WHAT YOU WILL DO: What is needed here is an exact copy of every entry.

DATA FOR THIS TASK:
-- ==== Sys2Proof/Laws/KeepPool.lean ====
section
/-! SUPPORT. Every operation of these files keeps the invariant, the queue and what has left the node (`Keep`):
Machine/PoolOps, Machine/Pool. -/

set_option Elab.async false
set_option linter.tactic.unusedName false
set_option linter.unusedTactic false
set_option linter.unreachableTactic false
set_option linter.unusedVariables false
set_option linter.unusedSimpArgs false

namespace Sys2Proof.Machine

variable {s u : State}

theorem State.setNext_keep {a1 a2} (h : Keep s u) : Keep s (State.setNext u a1 a2) := by
  unfold State.setNext
  have x := @id True
  repeat' first
    | with_reducible assumption
    | exact fun _ _ => trivial
    | exact fun _ => trivial
    | exact trivial
    | (extract_lets +onlyGivenNames x; (fail_if_success have y : True → True := x); (first | (refine (fun (hx : Keep s x) => ?_) ?_; rotate_left; (try unfold x); rotate_left) | (refine (fun (hx : Keep s x.2) => ?_) ?_; rotate_left; (try unfold x); rotate_left) | (refine (fun (hx : Keep s x.2.2) => ?_) ?_; rotate_left; (try unfold x); rotate_left) | (refine (fun (hx : KeepOpt s x) => ?_) ?_; rotate_left; (try unfold x); rotate_left) | (refine (fun (hx : ∀ v : State, Keep s v → Keep s (x v)) => ?_) ?_; rotate_left; (try unfold x); (try intro v hv); rotate_left) | (have y : Mem := x) | (have y : ProtSt := x) | (have y : PoolSt := x) | (have y : PairSt := x) | (have y : HostSt := x) | (have y : TestSt := x) | (have y : Tab Cell := x) | (have y : Tab Word := x) | (try clear_value x)); all_goals have x := @id True)
    | with_reducible apply Touch.ite
    | with_reducible refine Touch.foldl _ ?_ (fun v a hv => ?_)
    | with_reducible apply State.setRaw_touch
    | split
    | intro _ _ _
    | intro _ _
    | fail_if_no_progress (with_reducible refine Touch.upd ?_)
    | with_reducible apply_assumption


theorem State.joinChains_keep {l : List (List Nat)} (h : Keep s u) : Keep s (u.joinChains l) := by
  induction l generalizing u with
  | nil => exact h
  | cons a l ih =>
    cases l with
    | nil => exact h
    | cons b l => exact ih (State.setNext_keep h)


theorem State.viewsKeep_keep {a1 a2} (h : Keep s u) : Keep s (State.viewsKeep u a1 a2) := by
  unfold State.viewsKeep
  have x := @id True
  repeat' first
    | with_reducible assumption
    | exact fun _ _ => trivial
    | exact fun _ => trivial
    | exact trivial
    | (extract_lets +onlyGivenNames x; (fail_if_success have y : True → True := x); (first | (refine (fun (hx : Keep s x) => ?_) ?_; rotate_left; (try unfold x); rotate_left) | (refine (fun (hx : Keep s x.2) => ?_) ?_; rotate_left; (try unfold x); rotate_left) | (refine (fun (hx : Keep s x.2.2) => ?_) ?_; rotate_left; (try unfold x); rotate_left) | (refine (fun (hx : KeepOpt s x) => ?_) ?_; rotate_left; (try unfold x); rotate_left) | (refine (fun (hx : ∀ v : State, Keep s v → Keep s (x v)) => ?_) ?_; rotate_left; (try unfold x); (try intro v hv); rotate_left) | (have y : Mem := x) | (have y : ProtSt := x) | (have y : PoolSt := x) | (have y : PairSt := x) | (have y : HostSt := x) | (have y : TestSt := x) | (have y : Tab Cell := x) | (have y : Tab Word := x) | (try clear_value x)); all_goals have x := @id True)
    | with_reducible apply Touch.ite
    | with_reducible refine Touch.foldl _ ?_ (fun v a hv => ?_)
    | with_reducible apply State.setItems_touch
    | split
    | intro _ _ _
    | intro _ _
    | fail_if_no_progress (with_reducible refine Touch.upd ?_)
    | with_reducible apply_assumption


theorem State.releaseItem_keep {a1} (h : Keep s u) : Keep s (State.releaseItem u a1) := by
  unfold State.releaseItem
  have x := @id True
  repeat' first
    | with_reducible assumption
    | exact fun _ _ => trivial
    | exact fun _ => trivial
    | exact trivial
    | (extract_lets +onlyGivenNames x; (fail_if_success have y : True → True := x); (first | (refine (fun (hx : Keep s x) => ?_) ?_; rotate_left; (try unfold x); rotate_left) | (refine (fun (hx : Keep s x.2) => ?_) ?_; rotate_left; (try unfold x); rotate_left) | (refine (fun (hx : Keep s x.2.2) => ?_) ?_; rotate_left; (try unfold x); rotate_left) | (refine (fun (hx : KeepOpt s x) => ?_) ?_; rotate_left; (try unfold x); rotate_left) | (refine (fun (hx : ∀ v : State, Keep s v → Keep s (x v)) => ?_) ?_; rotate_left; (try unfold x); (try intro v hv); rotate_left) | (have y : Mem := x) | (have y : ProtSt := x) | (have y : PoolSt := x) | (have y : PairSt := x) | (have y : HostSt := x) | (have y : TestSt := x) | (have y : Tab Cell := x) | (have y : Tab Word := x) | (try clear_value x)); all_goals have x := @id True)
    | with_reducible apply Touch.ite
    | with_reducible refine Touch.foldl _ ?_ (fun v a hv => ?_)
    | with_reducible apply State.checkQueue_touch
    | with_reducible apply State.viewsKeep_keep
    | with_reducible apply State.setItems_touch
    | with_reducible apply State.throttleUpdate_touch
    | with_reducible apply State.freeItem_touch
    | with_reducible apply State.incBy_touch
    | with_reducible apply State.unchoose_touch
    | split
    | intro _ _ _
    | intro _ _
    | fail_if_no_progress (with_reducible refine Touch.upd ?_)
    | with_reducible apply_assumption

ANSWER SPACE:
-- ==== Sys2Proof/Laws/KeepPool.lean ====
section
/-! SUPPORT. Every operation of these files keeps the invariant, the queue and what has left the node (`Keep`):
Machine/PoolOps, Machine/Pool. -/

set_option Elab.async false
set_option linter.tactic.unusedName false
set_option linter.unusedTactic false
set_option linter.unreachableTactic false
set_option linter.unusedVariables false
set_option linter.unusedSimpArgs false

namespace Sys2Proof.Machine

variable {s u : State}

theorem State.setNext_keep {a1 a2} (h : Keep s u) : Keep s (State.setNext u a1 a2) := by
  unfold State.setNext
  have x := @id True
  repeat' first
    | with_reducible assumption
    | exact fun _ _ => trivial
    | exact fun _ => trivial
    | exact trivial
    | (extract_lets +onlyGivenNames x; (fail_if_success have y : True → True := x); (first | (refine (fun (hx : Keep s x) => ?_) ?_; rotate_left; (try unfold x); rotate_left) | (refine (fun (hx : Keep s x.2) => ?_) ?_; rotate_left; (try unfold x); rotate_left) | (refine (fun (hx : Keep s x.2.2) => ?_) ?_; rotate_left; (try unfold x); rotate_left) | (refine (fun (hx : KeepOpt s x) => ?_) ?_; rotate_left; (try unfold x); rotate_left) | (refine (fun (hx : ∀ v : State, Keep s v → Keep s (x v)) => ?_) ?_; rotate_left; (try unfold x); (try intro v hv); rotate_left) | (have y : Mem := x) | (have y : ProtSt := x) | (have y : PoolSt := x) | (have y : PairSt := x) | (have y : HostSt := x) | (have y : TestSt := x) | (have y : Tab Cell := x) | (have y : Tab Word := x) | (try clear_value x)); all_goals have x := @id True)
    | with_reducible apply Touch.ite
    | with_reducible refine Touch.foldl _ ?_ (fun v a hv => ?_)
    | with_reducible apply State.setRaw_touch
    | split
    | intro _ _ _
    | intro _ _
    | fail_if_no_progress (with_reducible refine Touch.upd ?_)
    | with_reducible apply_assumption


theorem State.joinChains_keep {l : List (List Nat)} (h : Keep s u) : Keep s (u.joinChains l) := by
  induction l generalizing u with
  | nil => exact h
  | cons a l ih =>
    cases l with
    | nil => exact h
    | cons b l => exact ih (State.setNext_keep h)


theorem State.viewsKeep_keep {a1 a2} (h : Keep s u) : Keep s (State.viewsKeep u a1 a2) := by
  unfold State.viewsKeep
  have x := @id True
  repeat' first
    | with_reducible assumption
    | exact fun _ _ => trivial
    | exact fun _ => trivial
    | exact trivial
    | (extract_lets +onlyGivenNames x; (fail_if_success have y : True → True := x); (first | (refine (fun (hx : Keep s x) => ?_) ?_; rotate_left; (try unfold x); rotate_left) | (refine (fun (hx : Keep s x.2) => ?_) ?_; rotate_left; (try unfold x); rotate_left) | (refine (fun (hx : Keep s x.2.2) => ?_) ?_; rotate_left; (try unfold x); rotate_left) | (refine (fun (hx : KeepOpt s x) => ?_) ?_; rotate_left; (try unfold x); rotate_left) | (refine (fun (hx : ∀ v : State, Keep s v → Keep s (x v)) => ?_) ?_; rotate_left; (try unfold x); (try intro v hv); rotate_left) | (have y : Mem := x) | (have y : ProtSt := x) | (have y : PoolSt := x) | (have y : PairSt := x) | (have y : HostSt := x) | (have y : TestSt := x) | (have y : Tab Cell := x) | (have y : Tab Word := x) | (try clear_value x)); all_goals have x := @id True)
    | with_reducible apply Touch.ite
    | with_reducible refine Touch.foldl _ ?_ (fun v a hv => ?_)
    | with_reducible apply State.setItems_touch
    | split
    | intro _ _ _
    | intro _ _
    | fail_if_no_progress (with_reducible refine Touch.upd ?_)
    | with_reducible apply_assumption


theorem State.releaseItem_keep {a1} (h : Keep s u) : Keep s (State.releaseItem u a1) := by
  unfold State.releaseItem
  have x := @id True
  repeat' first
    | with_reducible assumption
    | exact fun _ _ => trivial
    | exact fun _ => trivial
    | exact trivial
    | (extract_lets +onlyGivenNames x; (fail_if_success have y : True → True := x); (first | (refine (fun (hx : Keep s x) => ?_) ?_; rotate_left; (try unfold x); rotate_left) | (refine (fun (hx : Keep s x.2) => ?_) ?_; rotate_left; (try unfold x); rotate_left) | (refine (fun (hx : Keep s x.2.2) => ?_) ?_; rotate_left; (try unfold x); rotate_left) | (refine (fun (hx : KeepOpt s x) => ?_) ?_; rotate_left; (try unfold x); rotate_left) | (refine (fun (hx : ∀ v : State, Keep s v → Keep s (x v)) => ?_) ?_; rotate_left; (try unfold x); (try intro v hv); rotate_left) | (have y : Mem := x) | (have y : ProtSt := x) | (have y : PoolSt := x) | (have y : PairSt := x) | (have y : HostSt := x) | (have y : TestSt := x) | (have y : Tab Cell := x) | (have y : Tab Word := x) | (try clear_value x)); all_goals have x := @id True)
    | with_reducible apply Touch.ite
    | with_reducible refine Touch.foldl _ ?_ (fun v a hv => ?_)
    | with_reducible apply State.checkQueue_touch
    | with_reducible apply State.viewsKeep_keep
    | with_reducible apply State.setItems_touch
    | with_reducible apply State.throttleUpdate_touch
    | with_reducible apply State.freeItem_touch
    | with_reducible apply State.incBy_touch
    | with_reducible apply State.unchoose_touch
    | split
    | intro _ _ _
    | intro _ _
    | fail_if_no_progress (with_reducible refine Touch.upd ?_)
    | with_reducible apply_assumption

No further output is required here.